ABOUT THIS TASK: If a line of the data below holds the word "Bool", list it.

(Dataset entries)
Segment Open

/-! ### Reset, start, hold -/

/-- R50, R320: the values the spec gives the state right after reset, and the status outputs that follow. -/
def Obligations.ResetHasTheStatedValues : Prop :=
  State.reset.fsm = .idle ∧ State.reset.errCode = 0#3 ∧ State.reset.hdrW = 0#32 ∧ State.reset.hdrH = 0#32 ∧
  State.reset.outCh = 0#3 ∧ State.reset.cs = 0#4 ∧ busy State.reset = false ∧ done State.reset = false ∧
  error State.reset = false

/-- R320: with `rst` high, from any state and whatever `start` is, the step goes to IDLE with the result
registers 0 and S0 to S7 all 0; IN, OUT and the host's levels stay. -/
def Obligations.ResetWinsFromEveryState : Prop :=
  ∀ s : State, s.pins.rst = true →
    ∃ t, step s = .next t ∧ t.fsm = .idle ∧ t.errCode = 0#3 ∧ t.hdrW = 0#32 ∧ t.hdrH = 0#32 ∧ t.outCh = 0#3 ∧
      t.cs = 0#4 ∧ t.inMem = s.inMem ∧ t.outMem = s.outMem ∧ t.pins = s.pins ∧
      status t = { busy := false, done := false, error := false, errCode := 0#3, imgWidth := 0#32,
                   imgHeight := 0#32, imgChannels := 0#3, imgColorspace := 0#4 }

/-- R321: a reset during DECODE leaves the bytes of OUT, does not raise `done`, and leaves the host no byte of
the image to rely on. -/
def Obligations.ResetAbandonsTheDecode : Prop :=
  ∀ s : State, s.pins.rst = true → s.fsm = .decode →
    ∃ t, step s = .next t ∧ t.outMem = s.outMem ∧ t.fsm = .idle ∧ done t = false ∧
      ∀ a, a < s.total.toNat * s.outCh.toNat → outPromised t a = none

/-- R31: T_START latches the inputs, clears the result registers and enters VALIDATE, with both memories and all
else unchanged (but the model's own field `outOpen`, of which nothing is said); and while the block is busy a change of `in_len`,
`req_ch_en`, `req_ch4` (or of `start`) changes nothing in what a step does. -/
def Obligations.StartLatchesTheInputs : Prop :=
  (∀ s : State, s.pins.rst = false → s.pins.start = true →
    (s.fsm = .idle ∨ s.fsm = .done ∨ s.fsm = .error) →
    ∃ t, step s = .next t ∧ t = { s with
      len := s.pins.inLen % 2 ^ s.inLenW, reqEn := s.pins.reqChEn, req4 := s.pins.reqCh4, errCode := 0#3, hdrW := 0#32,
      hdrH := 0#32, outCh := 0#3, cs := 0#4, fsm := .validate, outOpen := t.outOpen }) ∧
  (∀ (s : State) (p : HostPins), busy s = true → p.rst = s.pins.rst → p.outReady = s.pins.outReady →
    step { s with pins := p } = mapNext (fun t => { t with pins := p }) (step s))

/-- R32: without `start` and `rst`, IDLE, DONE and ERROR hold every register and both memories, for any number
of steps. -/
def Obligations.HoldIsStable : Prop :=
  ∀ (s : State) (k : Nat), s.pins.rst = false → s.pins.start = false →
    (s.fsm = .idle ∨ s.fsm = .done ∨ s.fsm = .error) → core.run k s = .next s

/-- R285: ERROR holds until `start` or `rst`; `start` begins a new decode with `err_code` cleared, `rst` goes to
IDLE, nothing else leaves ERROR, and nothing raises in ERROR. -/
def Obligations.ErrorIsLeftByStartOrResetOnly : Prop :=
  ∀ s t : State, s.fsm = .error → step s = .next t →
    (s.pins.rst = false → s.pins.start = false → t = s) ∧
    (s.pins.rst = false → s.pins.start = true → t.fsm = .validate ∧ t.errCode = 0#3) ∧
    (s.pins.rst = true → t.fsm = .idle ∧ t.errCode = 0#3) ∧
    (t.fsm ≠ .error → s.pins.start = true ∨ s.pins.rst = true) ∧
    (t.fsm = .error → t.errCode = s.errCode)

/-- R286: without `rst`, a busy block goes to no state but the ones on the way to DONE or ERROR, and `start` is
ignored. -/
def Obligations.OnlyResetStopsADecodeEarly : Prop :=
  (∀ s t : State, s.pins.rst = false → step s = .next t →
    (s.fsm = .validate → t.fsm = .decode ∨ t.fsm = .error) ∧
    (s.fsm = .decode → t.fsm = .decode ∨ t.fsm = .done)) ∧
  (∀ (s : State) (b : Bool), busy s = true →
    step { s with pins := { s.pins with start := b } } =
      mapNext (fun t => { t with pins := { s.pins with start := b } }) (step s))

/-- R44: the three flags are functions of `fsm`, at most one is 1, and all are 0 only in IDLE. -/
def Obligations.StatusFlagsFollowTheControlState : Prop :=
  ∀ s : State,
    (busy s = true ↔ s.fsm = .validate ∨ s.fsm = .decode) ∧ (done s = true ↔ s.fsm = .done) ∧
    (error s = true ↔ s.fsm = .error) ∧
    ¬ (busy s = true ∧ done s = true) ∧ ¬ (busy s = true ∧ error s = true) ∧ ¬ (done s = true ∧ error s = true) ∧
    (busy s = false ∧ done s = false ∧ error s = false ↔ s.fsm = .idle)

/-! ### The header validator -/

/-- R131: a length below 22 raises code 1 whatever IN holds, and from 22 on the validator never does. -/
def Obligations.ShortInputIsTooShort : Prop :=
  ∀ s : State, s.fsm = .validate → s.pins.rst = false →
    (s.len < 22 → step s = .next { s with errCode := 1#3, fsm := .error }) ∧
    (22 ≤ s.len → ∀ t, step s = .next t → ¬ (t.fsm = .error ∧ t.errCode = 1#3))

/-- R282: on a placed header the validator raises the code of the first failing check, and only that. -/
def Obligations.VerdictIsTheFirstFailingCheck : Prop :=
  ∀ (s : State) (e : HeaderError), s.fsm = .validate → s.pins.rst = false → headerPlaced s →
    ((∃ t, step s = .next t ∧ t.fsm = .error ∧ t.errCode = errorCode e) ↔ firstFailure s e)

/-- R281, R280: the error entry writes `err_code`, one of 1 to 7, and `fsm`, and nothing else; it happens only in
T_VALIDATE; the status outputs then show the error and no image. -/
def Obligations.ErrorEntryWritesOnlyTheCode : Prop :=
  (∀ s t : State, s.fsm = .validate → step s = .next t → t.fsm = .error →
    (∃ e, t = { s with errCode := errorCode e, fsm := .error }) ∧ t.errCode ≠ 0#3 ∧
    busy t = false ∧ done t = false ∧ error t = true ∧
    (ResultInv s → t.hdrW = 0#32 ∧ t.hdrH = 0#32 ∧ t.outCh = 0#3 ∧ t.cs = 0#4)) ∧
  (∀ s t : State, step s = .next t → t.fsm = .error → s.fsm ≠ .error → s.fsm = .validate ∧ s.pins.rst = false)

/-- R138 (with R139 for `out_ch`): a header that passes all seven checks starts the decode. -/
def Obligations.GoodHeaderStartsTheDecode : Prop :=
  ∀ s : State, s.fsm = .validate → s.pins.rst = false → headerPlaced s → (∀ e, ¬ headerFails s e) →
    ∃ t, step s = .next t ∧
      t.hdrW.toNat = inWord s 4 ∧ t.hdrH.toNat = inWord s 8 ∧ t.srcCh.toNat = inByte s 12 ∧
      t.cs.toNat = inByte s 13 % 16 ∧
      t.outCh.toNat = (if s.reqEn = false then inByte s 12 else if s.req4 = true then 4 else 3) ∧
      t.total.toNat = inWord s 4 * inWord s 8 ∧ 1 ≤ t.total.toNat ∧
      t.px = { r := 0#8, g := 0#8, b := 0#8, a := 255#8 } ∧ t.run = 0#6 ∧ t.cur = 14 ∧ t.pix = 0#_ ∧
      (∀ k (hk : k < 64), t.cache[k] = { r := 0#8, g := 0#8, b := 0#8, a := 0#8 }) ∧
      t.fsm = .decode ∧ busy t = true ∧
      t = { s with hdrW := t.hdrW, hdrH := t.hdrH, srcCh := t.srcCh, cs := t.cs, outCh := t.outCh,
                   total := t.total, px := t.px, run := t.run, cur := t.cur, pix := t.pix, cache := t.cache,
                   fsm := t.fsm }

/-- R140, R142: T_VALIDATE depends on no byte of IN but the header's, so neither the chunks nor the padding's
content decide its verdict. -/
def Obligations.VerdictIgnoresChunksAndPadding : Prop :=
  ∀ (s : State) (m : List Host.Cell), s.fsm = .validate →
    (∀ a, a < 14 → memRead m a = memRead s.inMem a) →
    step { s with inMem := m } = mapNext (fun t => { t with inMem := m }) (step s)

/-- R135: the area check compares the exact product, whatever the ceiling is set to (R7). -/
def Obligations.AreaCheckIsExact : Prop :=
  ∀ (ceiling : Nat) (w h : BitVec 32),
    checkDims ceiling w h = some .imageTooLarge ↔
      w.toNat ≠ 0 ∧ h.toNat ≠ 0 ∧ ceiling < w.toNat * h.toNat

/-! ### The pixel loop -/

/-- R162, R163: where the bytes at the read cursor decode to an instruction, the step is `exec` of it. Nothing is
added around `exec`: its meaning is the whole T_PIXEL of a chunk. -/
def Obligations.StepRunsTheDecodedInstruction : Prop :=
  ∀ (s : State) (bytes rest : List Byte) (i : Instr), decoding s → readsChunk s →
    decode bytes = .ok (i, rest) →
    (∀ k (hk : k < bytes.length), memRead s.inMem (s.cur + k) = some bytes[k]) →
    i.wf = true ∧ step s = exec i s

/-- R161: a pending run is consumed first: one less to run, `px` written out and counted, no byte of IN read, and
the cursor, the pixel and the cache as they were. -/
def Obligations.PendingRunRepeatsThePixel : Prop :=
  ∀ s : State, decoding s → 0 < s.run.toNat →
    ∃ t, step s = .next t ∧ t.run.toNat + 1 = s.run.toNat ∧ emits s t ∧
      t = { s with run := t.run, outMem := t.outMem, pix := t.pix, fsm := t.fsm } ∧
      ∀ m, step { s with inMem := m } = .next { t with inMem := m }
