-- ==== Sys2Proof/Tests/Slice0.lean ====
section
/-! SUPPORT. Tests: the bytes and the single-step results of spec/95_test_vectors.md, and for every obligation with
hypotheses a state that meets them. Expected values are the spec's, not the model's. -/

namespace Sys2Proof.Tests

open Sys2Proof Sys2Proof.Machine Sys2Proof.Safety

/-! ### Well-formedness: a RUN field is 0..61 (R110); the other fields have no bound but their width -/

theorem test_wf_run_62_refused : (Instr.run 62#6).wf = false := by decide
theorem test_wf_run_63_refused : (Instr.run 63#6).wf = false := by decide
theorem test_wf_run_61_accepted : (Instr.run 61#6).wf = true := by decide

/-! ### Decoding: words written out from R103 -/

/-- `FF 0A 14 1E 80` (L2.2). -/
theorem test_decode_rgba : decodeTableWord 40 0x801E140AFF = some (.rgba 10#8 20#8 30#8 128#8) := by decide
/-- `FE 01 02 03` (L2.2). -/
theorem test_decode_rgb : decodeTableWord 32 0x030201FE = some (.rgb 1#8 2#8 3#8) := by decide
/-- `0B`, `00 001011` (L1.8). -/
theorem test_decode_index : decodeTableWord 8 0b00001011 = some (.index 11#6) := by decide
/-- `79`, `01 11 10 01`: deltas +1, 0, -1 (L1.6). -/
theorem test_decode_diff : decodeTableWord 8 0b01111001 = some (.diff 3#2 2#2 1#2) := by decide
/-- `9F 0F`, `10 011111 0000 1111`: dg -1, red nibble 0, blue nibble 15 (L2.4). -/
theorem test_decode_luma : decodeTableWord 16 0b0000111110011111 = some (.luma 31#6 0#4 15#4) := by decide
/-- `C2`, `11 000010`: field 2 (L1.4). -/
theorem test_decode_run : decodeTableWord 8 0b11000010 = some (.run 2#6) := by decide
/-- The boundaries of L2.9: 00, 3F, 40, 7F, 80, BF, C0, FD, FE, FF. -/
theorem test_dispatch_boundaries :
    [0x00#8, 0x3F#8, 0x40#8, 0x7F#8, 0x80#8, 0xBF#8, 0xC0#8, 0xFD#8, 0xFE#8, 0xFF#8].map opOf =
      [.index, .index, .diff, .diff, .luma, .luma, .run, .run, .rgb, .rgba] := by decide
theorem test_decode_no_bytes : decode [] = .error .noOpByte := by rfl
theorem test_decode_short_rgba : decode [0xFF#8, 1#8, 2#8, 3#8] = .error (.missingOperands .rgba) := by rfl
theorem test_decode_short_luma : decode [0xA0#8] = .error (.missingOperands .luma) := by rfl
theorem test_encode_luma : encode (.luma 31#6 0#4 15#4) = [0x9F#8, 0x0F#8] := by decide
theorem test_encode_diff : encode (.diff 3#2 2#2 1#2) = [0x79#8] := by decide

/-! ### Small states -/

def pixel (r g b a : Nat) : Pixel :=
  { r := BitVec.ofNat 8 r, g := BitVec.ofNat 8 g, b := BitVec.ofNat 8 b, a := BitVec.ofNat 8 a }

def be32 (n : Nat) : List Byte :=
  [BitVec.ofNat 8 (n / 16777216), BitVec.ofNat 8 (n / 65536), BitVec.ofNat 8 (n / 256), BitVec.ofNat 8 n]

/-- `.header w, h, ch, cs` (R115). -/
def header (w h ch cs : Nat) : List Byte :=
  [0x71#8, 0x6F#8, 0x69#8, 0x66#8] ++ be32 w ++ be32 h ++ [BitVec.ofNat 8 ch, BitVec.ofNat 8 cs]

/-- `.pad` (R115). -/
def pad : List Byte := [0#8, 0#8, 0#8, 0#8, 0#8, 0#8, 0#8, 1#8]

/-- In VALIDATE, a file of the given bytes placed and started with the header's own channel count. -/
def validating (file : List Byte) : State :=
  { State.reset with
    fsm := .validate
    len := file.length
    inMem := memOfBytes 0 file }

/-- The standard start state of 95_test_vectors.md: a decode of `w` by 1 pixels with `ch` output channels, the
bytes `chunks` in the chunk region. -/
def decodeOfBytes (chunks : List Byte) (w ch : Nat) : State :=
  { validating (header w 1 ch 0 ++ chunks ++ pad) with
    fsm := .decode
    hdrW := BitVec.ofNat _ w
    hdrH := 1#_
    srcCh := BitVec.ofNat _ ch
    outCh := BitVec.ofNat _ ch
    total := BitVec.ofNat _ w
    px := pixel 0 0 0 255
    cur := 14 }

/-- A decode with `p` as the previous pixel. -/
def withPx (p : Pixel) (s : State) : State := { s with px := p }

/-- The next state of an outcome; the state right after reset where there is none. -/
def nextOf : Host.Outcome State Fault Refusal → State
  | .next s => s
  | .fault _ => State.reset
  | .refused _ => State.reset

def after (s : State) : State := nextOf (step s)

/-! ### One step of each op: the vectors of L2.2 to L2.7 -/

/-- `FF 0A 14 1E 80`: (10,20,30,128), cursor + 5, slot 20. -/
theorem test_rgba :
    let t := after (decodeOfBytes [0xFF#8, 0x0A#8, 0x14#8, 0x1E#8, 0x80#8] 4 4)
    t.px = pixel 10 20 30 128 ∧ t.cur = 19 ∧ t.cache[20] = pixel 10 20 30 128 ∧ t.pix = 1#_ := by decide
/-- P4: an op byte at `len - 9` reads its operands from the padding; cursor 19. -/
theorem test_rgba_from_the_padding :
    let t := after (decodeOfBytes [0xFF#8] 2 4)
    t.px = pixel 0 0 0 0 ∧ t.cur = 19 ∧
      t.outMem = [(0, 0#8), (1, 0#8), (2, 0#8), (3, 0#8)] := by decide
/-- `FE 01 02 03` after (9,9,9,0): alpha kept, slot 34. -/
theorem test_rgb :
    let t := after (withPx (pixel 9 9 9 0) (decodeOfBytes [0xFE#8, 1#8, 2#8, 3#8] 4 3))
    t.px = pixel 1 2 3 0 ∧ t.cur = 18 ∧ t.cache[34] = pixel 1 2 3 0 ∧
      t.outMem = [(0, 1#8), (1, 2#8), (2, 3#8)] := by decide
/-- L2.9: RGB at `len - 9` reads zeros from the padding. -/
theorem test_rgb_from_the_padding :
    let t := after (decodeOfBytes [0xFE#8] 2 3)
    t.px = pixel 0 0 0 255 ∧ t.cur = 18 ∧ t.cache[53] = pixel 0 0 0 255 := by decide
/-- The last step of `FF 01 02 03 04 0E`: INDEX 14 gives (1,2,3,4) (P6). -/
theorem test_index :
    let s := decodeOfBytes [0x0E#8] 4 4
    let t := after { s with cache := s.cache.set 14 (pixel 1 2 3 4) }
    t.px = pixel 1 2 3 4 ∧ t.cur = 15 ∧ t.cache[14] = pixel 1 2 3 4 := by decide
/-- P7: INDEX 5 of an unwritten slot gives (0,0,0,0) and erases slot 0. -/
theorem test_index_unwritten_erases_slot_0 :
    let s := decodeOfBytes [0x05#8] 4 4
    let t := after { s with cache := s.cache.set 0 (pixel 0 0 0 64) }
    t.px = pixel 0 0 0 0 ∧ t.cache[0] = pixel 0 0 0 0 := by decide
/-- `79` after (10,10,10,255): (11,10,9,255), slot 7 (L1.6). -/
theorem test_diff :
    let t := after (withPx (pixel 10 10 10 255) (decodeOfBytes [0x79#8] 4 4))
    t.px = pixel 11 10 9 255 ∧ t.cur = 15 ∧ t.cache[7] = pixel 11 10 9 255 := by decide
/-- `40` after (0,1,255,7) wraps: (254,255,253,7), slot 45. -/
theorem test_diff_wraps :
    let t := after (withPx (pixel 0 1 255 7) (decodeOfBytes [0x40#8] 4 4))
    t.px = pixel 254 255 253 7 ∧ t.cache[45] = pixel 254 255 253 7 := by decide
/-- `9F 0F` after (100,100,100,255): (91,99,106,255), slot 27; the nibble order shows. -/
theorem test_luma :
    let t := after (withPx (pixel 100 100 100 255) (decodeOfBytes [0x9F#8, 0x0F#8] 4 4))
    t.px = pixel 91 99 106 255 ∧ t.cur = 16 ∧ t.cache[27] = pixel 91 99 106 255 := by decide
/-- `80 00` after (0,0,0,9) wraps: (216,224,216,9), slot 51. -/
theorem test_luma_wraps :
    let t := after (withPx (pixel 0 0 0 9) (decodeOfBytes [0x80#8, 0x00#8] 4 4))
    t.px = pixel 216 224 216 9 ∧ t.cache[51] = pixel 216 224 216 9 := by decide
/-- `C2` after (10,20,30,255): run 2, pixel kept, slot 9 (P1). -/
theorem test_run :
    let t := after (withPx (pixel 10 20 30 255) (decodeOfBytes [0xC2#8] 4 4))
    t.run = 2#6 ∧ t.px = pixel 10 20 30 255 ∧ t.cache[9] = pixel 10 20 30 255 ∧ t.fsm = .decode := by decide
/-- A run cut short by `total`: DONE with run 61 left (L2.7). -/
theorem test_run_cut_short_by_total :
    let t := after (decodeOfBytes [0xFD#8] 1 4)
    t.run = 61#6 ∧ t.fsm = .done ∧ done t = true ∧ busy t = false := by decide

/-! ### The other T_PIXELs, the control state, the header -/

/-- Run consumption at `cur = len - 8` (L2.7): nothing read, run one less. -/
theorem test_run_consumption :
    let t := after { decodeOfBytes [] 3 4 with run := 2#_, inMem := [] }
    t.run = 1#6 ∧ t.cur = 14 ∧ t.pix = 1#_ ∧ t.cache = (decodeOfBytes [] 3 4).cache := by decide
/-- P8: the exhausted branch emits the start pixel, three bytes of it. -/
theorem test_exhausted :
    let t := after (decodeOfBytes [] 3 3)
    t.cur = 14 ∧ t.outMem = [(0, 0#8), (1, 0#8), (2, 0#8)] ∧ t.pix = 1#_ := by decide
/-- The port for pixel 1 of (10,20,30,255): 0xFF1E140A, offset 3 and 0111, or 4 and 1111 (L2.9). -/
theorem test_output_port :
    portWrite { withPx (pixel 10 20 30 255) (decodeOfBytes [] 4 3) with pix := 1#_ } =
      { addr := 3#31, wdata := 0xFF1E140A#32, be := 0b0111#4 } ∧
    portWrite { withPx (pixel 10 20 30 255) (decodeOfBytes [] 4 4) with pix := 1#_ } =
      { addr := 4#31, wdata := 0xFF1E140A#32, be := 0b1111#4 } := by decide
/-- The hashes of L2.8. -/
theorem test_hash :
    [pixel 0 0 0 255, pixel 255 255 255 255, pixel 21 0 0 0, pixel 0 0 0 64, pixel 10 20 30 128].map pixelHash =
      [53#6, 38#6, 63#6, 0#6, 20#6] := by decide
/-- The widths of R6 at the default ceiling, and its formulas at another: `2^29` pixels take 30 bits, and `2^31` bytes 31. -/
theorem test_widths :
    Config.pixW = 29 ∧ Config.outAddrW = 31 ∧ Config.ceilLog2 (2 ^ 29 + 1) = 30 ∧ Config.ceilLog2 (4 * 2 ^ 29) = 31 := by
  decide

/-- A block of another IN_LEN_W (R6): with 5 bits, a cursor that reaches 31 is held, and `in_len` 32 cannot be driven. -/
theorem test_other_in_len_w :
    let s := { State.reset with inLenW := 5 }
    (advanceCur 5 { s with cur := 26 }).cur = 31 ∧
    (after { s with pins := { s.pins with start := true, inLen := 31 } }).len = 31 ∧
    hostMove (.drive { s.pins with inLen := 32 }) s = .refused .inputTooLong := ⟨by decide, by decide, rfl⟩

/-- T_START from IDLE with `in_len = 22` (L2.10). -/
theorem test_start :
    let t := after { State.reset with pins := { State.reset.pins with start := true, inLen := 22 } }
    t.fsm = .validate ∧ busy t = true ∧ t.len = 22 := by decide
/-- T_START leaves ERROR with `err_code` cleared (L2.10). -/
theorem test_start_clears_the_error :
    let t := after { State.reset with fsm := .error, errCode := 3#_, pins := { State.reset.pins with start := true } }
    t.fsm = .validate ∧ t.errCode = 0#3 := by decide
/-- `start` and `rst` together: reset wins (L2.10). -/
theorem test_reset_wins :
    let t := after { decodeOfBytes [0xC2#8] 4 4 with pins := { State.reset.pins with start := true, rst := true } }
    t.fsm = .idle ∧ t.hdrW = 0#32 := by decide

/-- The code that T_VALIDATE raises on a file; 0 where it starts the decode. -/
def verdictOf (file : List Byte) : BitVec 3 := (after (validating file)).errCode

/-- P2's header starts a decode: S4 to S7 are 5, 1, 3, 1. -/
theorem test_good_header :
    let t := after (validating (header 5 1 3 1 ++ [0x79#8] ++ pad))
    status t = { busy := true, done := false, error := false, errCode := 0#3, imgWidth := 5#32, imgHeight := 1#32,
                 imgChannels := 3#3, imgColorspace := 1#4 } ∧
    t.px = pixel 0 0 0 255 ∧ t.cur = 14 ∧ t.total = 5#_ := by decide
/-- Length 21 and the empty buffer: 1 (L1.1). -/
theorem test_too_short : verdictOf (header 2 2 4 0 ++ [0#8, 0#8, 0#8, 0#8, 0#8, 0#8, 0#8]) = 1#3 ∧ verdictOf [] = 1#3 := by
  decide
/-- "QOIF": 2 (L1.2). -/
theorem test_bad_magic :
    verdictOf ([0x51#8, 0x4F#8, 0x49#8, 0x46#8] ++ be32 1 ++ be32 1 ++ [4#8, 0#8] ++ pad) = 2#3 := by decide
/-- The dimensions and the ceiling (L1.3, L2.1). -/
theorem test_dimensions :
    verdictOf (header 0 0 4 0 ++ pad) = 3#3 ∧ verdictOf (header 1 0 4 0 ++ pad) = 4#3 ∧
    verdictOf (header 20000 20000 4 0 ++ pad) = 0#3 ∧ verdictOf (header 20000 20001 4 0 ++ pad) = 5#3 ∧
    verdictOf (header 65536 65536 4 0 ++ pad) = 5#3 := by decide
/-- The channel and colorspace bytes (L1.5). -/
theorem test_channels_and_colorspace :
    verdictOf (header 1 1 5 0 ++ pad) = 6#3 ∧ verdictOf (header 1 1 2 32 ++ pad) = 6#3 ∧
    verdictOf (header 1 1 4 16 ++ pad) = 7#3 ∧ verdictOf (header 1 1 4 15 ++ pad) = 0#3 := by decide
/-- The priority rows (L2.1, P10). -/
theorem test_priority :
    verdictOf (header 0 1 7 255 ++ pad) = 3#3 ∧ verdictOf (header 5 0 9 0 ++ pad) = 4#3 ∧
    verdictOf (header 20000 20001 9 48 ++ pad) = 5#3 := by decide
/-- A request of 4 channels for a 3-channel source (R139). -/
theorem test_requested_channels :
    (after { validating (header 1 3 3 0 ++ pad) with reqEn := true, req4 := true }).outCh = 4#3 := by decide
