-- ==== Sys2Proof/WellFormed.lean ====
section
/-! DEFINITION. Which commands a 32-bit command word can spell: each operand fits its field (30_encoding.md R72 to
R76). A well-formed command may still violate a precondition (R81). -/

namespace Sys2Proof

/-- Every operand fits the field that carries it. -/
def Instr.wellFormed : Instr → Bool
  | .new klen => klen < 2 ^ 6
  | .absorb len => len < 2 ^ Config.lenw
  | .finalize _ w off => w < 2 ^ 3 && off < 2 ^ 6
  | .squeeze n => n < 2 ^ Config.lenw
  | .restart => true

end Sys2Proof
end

Segment Closed

EXERCISE RESPONSE:
  (∀ (s : State) (b : Bool), busy s = true →
def Instr.wellFormed : Instr → Bool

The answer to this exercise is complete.